#### Entries provided ####

def planVssub (d : BitVec 5) (a : BitVec 5) (b : BitVec 5) (k : BitVec 3) (t : BitVec 3) : Plan :=
  activePlan (iwidth t) 0 k (satOp d a b k t fun x y => x - y)
def execVssub (d : BitVec 5) (a : BitVec 5) (b : BitVec 5) (k : BitVec 3) (t : BitVec 3) (s : State) : Result :=
  .next (s.runVector (.vssub d a b k t) (planVssub d a b k t))

def planVadc (d : BitVec 5) (a : BitVec 5) (b : BitVec 5) (k : BitVec 3) (t : BitVec 3) : Plan :=
  fun e _ => regPlan (iwidth t) [(0, e.vn)] (carryOp d a b k t false e)
def execVadc (d : BitVec 5) (a : BitVec 5) (b : BitVec 5) (k : BitVec 3) (t : BitVec 3) (s : State) : Result :=
  .next (s.runVector (.vadc d a b k t) (planVadc d a b k t))

def planVsbc (d : BitVec 5) (a : BitVec 5) (b : BitVec 5) (k : BitVec 3) (t : BitVec 3) : Plan :=
  fun e _ => regPlan (iwidth t) [(0, e.vn)] (carryOp d a b k t true e)
def execVsbc (d : BitVec 5) (a : BitVec 5) (b : BitVec 5) (k : BitVec 3) (t : BitVec 3) (s : State) : Result :=
  .next (s.runVector (.vsbc d a b k t) (planVsbc d a b k t))

def planVmerge (d : BitVec 5) (a : BitVec 5) (b : BitVec 5) (k : BitVec 3) (t : BitVec 3) : Plan :=
  activePlan (iwidth t) 0 k (mergeOp d a b k t)
def execVmerge (d : BitVec 5) (a : BitVec 5) (b : BitVec 5) (k : BitVec 3) (t : BitVec 3) (s : State) : Result :=
  .next (s.runVector (.vmerge d a b k t) (planVmerge d a b k t))

def planVmov (d : BitVec 5) (a : BitVec 5) (k : BitVec 3) (t : BitVec 3) : Plan :=
  activePlan (iwidth t) 0 k (intOp1 d a k t fun _ x => x)
def execVmov (d : BitVec 5) (a : BitVec 5) (k : BitVec 3) (t : BitVec 3) (s : State) : Result :=
  .next (s.runVector (.vmov d a k t) (planVmov d a k t))

def planVsext (d : BitVec 5) (a : BitVec 5) (s : BitVec 3) (k : BitVec 3) (t : BitVec 3) : Plan :=
  activePlan (max (iwidth s) (iwidth t)) 0 k (extendOp d a s k t true)
def execVsext (d : BitVec 5) (a : BitVec 5) (s : BitVec 3) (k : BitVec 3) (t : BitVec 3) (st : State) : Result :=
  .next (st.runVector (.vsext d a s k t) (planVsext d a s k t))

def planVzext (d : BitVec 5) (a : BitVec 5) (s : BitVec 3) (k : BitVec 3) (t : BitVec 3) : Plan :=
  activePlan (max (iwidth s) (iwidth t)) 0 k (extendOp d a s k t false)
def execVzext (d : BitVec 5) (a : BitVec 5) (s : BitVec 3) (k : BitVec 3) (t : BitVec 3) (st : State) : Result :=
  .next (st.runVector (.vzext d a s k t) (planVzext d a s k t))

def planVclz (d : BitVec 5) (a : BitVec 5) (k : BitVec 3) (t : BitVec 3) : Plan :=
  activePlan (iwidth t) 0 k (intOp1 d a k t fun w x => (clzW w x : Nat))
def execVclz (d : BitVec 5) (a : BitVec 5) (k : BitVec 3) (t : BitVec 3) (s : State) : Result :=
  .next (s.runVector (.vclz d a k t) (planVclz d a k t))

def planVpopc (d : BitVec 5) (a : BitVec 5) (k : BitVec 3) (t : BitVec 3) : Plan :=
  activePlan (iwidth t) 0 k (intOp1 d a k t fun w x => (popW w x : Nat))
def execVpopc (d : BitVec 5) (a : BitVec 5) (k : BitVec 3) (t : BitVec 3) (s : State) : Result :=
  .next (s.runVector (.vpopc d a k t) (planVpopc d a k t))

def planVsllImm (d : BitVec 5) (a : BitVec 5) (s : BitVec 5) (k : BitVec 3) (t : BitVec 3) : Plan :=
  activePlan (iwidth t) 0 k (intOp1 d a k t fun _ x => (x * 2 ^ s.toNat : Nat))
def execVsllImm (d : BitVec 5) (a : BitVec 5) (s : BitVec 5) (k : BitVec 3) (t : BitVec 3) (st : State) : Result :=
  .next (st.runVector (.vsllImm d a s k t) (planVsllImm d a s k t))

def planVsrlImm (d : BitVec 5) (a : BitVec 5) (s : BitVec 5) (k : BitVec 3) (t : BitVec 3) : Plan :=
  activePlan (iwidth t) 0 k (intOp1 d a k t fun _ x => (x / 2 ^ s.toNat : Nat))
def execVsrlImm (d : BitVec 5) (a : BitVec 5) (s : BitVec 5) (k : BitVec 3) (t : BitVec 3) (st : State) : Result :=
  .next (st.runVector (.vsrlImm d a s k t) (planVsrlImm d a s k t))

def planVsraImm (d : BitVec 5) (a : BitVec 5) (s : BitVec 5) (k : BitVec 3) (t : BitVec 3) : Plan :=
  activePlan (iwidth t) 0 k (intOp1 d a k t fun w x => signedOf x w / (2 ^ s.toNat : Nat))
def execVsraImm (d : BitVec 5) (a : BitVec 5) (s : BitVec 5) (k : BitVec 3) (t : BitVec 3) (st : State) : Result :=
  .next (st.runVector (.vsraImm d a s k t) (planVsraImm d a s k t))

def planVcmpEq (d : BitVec 3) (a : BitVec 5) (b : BitVec 5) (k : BitVec 3) (t : BitVec 3) : Plan :=
  activePlan (iwidth t) 0 k (cmpOp d a b k t fun _ x y => x = y)
def execVcmpEq (d : BitVec 3) (a : BitVec 5) (b : BitVec 5) (k : BitVec 3) (t : BitVec 3) (s : State) : Result :=
  .next (s.runVector (.vcmpEq d a b k t) (planVcmpEq d a b k t))

def planVcmpNe (d : BitVec 3) (a : BitVec 5) (b : BitVec 5) (k : BitVec 3) (t : BitVec 3) : Plan :=
  activePlan (iwidth t) 0 k (cmpOp d a b k t fun _ x y => x ≠ y)
def execVcmpNe (d : BitVec 3) (a : BitVec 5) (b : BitVec 5) (k : BitVec 3) (t : BitVec 3) (s : State) : Result :=
  .next (s.runVector (.vcmpNe d a b k t) (planVcmpNe d a b k t))

def planVcmpLt (d : BitVec 3) (a : BitVec 5) (b : BitVec 5) (k : BitVec 3) (t : BitVec 3) : Plan :=
  activePlan (iwidth t) 0 k (cmpOp d a b k t fun w x y => signedOf x w < signedOf y w)
def execVcmpLt (d : BitVec 3) (a : BitVec 5) (b : BitVec 5) (k : BitVec 3) (t : BitVec 3) (s : State) : Result :=
  .next (s.runVector (.vcmpLt d a b k t) (planVcmpLt d a b k t))

def planVcmpLe (d : BitVec 3) (a : BitVec 5) (b : BitVec 5) (k : BitVec 3) (t : BitVec 3) : Plan :=
  activePlan (iwidth t) 0 k (cmpOp d a b k t fun w x y => signedOf x w ≤ signedOf y w)
def execVcmpLe (d : BitVec 3) (a : BitVec 5) (b : BitVec 5) (k : BitVec 3) (t : BitVec 3) (s : State) : Result :=
  .next (s.runVector (.vcmpLe d a b k t) (planVcmpLe d a b k t))

def planVcmpLtn (d : BitVec 3) (a : BitVec 5) (b : BitVec 5) (k : BitVec 3) (t : BitVec 3) : Plan :=
  activePlan (iwidth t) 0 k (cmpOp d a b k t fun _ x y => x < y)
def execVcmpLtn (d : BitVec 3) (a : BitVec 5) (b : BitVec 5) (k : BitVec 3) (t : BitVec 3) (s : State) : Result :=
  .next (s.runVector (.vcmpLtn d a b k t) (planVcmpLtn d a b k t))

def planVcmpLen (d : BitVec 3) (a : BitVec 5) (b : BitVec 5) (k : BitVec 3) (t : BitVec 3) : Plan :=
  activePlan (iwidth t) 0 k (cmpOp d a b k t fun _ x y => x ≤ y)
def execVcmpLen (d : BitVec 3) (a : BitVec 5) (b : BitVec 5) (k : BitVec 3) (t : BitVec 3) (s : State) : Result :=
  .next (s.runVector (.vcmpLen d a b k t) (planVcmpLen d a b k t))

def planVnarrowWrap (d : BitVec 5) (a : BitVec 5) (s : BitVec 3) (k : BitVec 3) (t : BitVec 3) : Plan :=
  activePlan (max (iwidth s) (iwidth t)) 0 k (narrowOp d a s k t false)
def execVnarrowWrap (d : BitVec 5) (a : BitVec 5) (s : BitVec 3) (k : BitVec 3) (t : BitVec 3) (st : State) : Result :=
  .next (st.runVector (.vnarrowWrap d a s k t) (planVnarrowWrap d a s k t))

def planVnarrowSat (d : BitVec 5) (a : BitVec 5) (s : BitVec 3) (k : BitVec 3) (t : BitVec 3) : Plan :=
  activePlan (max (iwidth s) (iwidth t)) 0 k (narrowOp d a s k t true)
def execVnarrowSat (d : BitVec 5) (a : BitVec 5) (s : BitVec 3) (k : BitVec 3) (t : BitVec 3) (st : State) : Result :=
  .next (st.runVector (.vnarrowSat d a s k t) (planVnarrowSat d a s k t))

/-! ### Floating point (R262 to R265) -/

def planVfadd (d : BitVec 5) (a : BitVec 5) (b : BitVec 5) (k : BitVec 3) (t : BitVec 3) : Plan :=
  activePlan ((FFmt.ofCode t.toNat).width) 2 k (floatOp d a b k t fun f m x y _ => f.add m x y)
def execVfadd (d : BitVec 5) (a : BitVec 5) (b : BitVec 5) (k : BitVec 3) (t : BitVec 3) (s : State) : Result :=
  .next (s.runVector (.vfadd d a b k t) (planVfadd d a b k t))

def planVfsub (d : BitVec 5) (a : BitVec 5) (b : BitVec 5) (k : BitVec 3) (t : BitVec 3) : Plan :=
  activePlan ((FFmt.ofCode t.toNat).width) 2 k (floatOp d a b k t fun f m x y _ => f.sub m x y)
def execVfsub (d : BitVec 5) (a : BitVec 5) (b : BitVec 5) (k : BitVec 3) (t : BitVec 3) (s : State) : Result :=
  .next (s.runVector (.vfsub d a b k t) (planVfsub d a b k t))

def planVfmul (d : BitVec 5) (a : BitVec 5) (b : BitVec 5) (k : BitVec 3) (t : BitVec 3) : Plan :=
  activePlan ((FFmt.ofCode t.toNat).width) 2 k (floatOp d a b k t fun f m x y _ => f.mul m x y)
def execVfmul (d : BitVec 5) (a : BitVec 5) (b : BitVec 5) (k : BitVec 3) (t : BitVec 3) (s : State) : Result :=
  .next (s.runVector (.vfmul d a b k t) (planVfmul d a b k t))

def planVfdiv (d : BitVec 5) (a : BitVec 5) (b : BitVec 5) (k : BitVec 3) (t : BitVec 3) : Plan :=
  activePlan ((FFmt.ofCode t.toNat).width) 3 k (floatOp d a b k t fun f m x y _ => f.div m x y)
def execVfdiv (d : BitVec 5) (a : BitVec 5) (b : BitVec 5) (k : BitVec 3) (t : BitVec 3) (s : State) : Result :=
  .next (s.runVector (.vfdiv d a b k t) (planVfdiv d a b k t))

def planVfsqrt (d : BitVec 5) (a : BitVec 5) (k : BitVec 3) (t : BitVec 3) : Plan :=
  activePlan ((FFmt.ofCode t.toNat).width) 3 k (floatOp1 d a k t fun f m x => f.sqrt m x)
def execVfsqrt (d : BitVec 5) (a : BitVec 5) (k : BitVec 3) (t : BitVec 3) (s : State) : Result :=
  .next (s.runVector (.vfsqrt d a k t) (planVfsqrt d a k t))

def planVfma (d : BitVec 5) (a : BitVec 5) (b : BitVec 5) (k : BitVec 3) (t : BitVec 3) : Plan :=
  activePlan ((FFmt.ofCode t.toNat).width) 2 k (floatOp d a b k t fun f m x y z => f.fma m x y z)
def execVfma (d : BitVec 5) (a : BitVec 5) (b : BitVec 5) (k : BitVec 3) (t : BitVec 3) (s : State) : Result :=
  .next (s.runVector (.vfma d a b k t) (planVfma d a b k t))

def planVfnma (d : BitVec 5) (a : BitVec 5) (b : BitVec 5) (k : BitVec 3) (t : BitVec 3) : Plan :=
  activePlan ((FFmt.ofCode t.toNat).width) 2 k (floatOp d a b k t fun f m x y z => f.fma m x.negate y z)
def execVfnma (d : BitVec 5) (a : BitVec 5) (b : BitVec 5) (k : BitVec 3) (t : BitVec 3) (s : State) : Result :=
  .next (s.runVector (.vfnma d a b k t) (planVfnma d a b k t))

def planVfmin (d : BitVec 5) (a : BitVec 5) (b : BitVec 5) (k : BitVec 3) (t : BitVec 3) : Plan :=
  activePlan ((FFmt.ofCode t.toNat).width) 2 k (floatMinMax false d a b k t)
def execVfmin (d : BitVec 5) (a : BitVec 5) (b : BitVec 5) (k : BitVec 3) (t : BitVec 3) (s : State) : Result :=
  .next (s.runVector (.vfmin d a b k t) (planVfmin d a b k t))

def planVfmax (d : BitVec 5) (a : BitVec 5) (b : BitVec 5) (k : BitVec 3) (t : BitVec 3) : Plan :=
  activePlan ((FFmt.ofCode t.toNat).width) 2 k (floatMinMax true d a b k t)
def execVfmax (d : BitVec 5) (a : BitVec 5) (b : BitVec 5) (k : BitVec 3) (t : BitVec 3) (s : State) : Result :=
  .next (s.runVector (.vfmax d a b k t) (planVfmax d a b k t))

####

**Task objective:** Where the data above reaches the line holding "def execVsraImm (d", begin printing, and stop after the line holding "(planVcmpLen d a b k t))". Each line must be reproduced exactly, with nothing else added.

**Output of the task:**
def execVsraImm (d : BitVec 5) (a : BitVec 5) (s : BitVec 5) (k : BitVec 3) (t : BitVec 3) (st : State) : Result :=
  .next (st.runVector (.vsraImm d a s k t) (planVsraImm d a s k t))

def planVcmpEq (d : BitVec 3) (a : BitVec 5) (b : BitVec 5) (k : BitVec 3) (t : BitVec 3) : Plan :=
  activePlan (iwidth t) 0 k (cmpOp d a b k t fun _ x y => x = y)
def execVcmpEq (d : BitVec 3) (a : BitVec 5) (b : BitVec 5) (k : BitVec 3) (t : BitVec 3) (s : State) : Result :=
  .next (s.runVector (.vcmpEq d a b k t) (planVcmpEq d a b k t))

def planVcmpNe (d : BitVec 3) (a : BitVec 5) (b : BitVec 5) (k : BitVec 3) (t : BitVec 3) : Plan :=
  activePlan (iwidth t) 0 k (cmpOp d a b k t fun _ x y => x ≠ y)
def execVcmpNe (d : BitVec 3) (a : BitVec 5) (b : BitVec 5) (k : BitVec 3) (t : BitVec 3) (s : State) : Result :=
  .next (s.runVector (.vcmpNe d a b k t) (planVcmpNe d a b k t))

def planVcmpLt (d : BitVec 3) (a : BitVec 5) (b : BitVec 5) (k : BitVec 3) (t : BitVec 3) : Plan :=
  activePlan (iwidth t) 0 k (cmpOp d a b k t fun w x y => signedOf x w < signedOf y w)
def execVcmpLt (d : BitVec 3) (a : BitVec 5) (b : BitVec 5) (k : BitVec 3) (t : BitVec 3) (s : State) : Result :=
  .next (s.runVector (.vcmpLt d a b k t) (planVcmpLt d a b k t))

def planVcmpLe (d : BitVec 3) (a : BitVec 5) (b : BitVec 5) (k : BitVec 3) (t : BitVec 3) : Plan :=
  activePlan (iwidth t) 0 k (cmpOp d a b k t fun w x y => signedOf x w ≤ signedOf y w)
def execVcmpLe (d : BitVec 3) (a : BitVec 5) (b : BitVec 5) (k : BitVec 3) (t : BitVec 3) (s : State) : Result :=
  .next (s.runVector (.vcmpLe d a b k t) (planVcmpLe d a b k t))

def planVcmpLtn (d : BitVec 3) (a : BitVec 5) (b : BitVec 5) (k : BitVec 3) (t : BitVec 3) : Plan :=
  activePlan (iwidth t) 0 k (cmpOp d a b k t fun _ x y => x < y)
def execVcmpLtn (d : BitVec 3) (a : BitVec 5) (b : BitVec 5) (k : BitVec 3) (t : BitVec 3) (s : State) : Result :=
  .next (s.runVector (.vcmpLtn d a b k t) (planVcmpLtn d a b k t))

def planVcmpLen (d : BitVec 3) (a : BitVec 5) (b : BitVec 5) (k : BitVec 3) (t : BitVec 3) : Plan :=
  activePlan (iwidth t) 0 k (cmpOp d a b k t fun _ x y => x ≤ y)
def execVcmpLen (d : BitVec 3) (a : BitVec 5) (b : BitVec 5) (k : BitVec 3) (t : BitVec 3) (s : State) : Result :=
  .next (s.runVector (.vcmpLen d a b k t) (planVcmpLen d a b k t))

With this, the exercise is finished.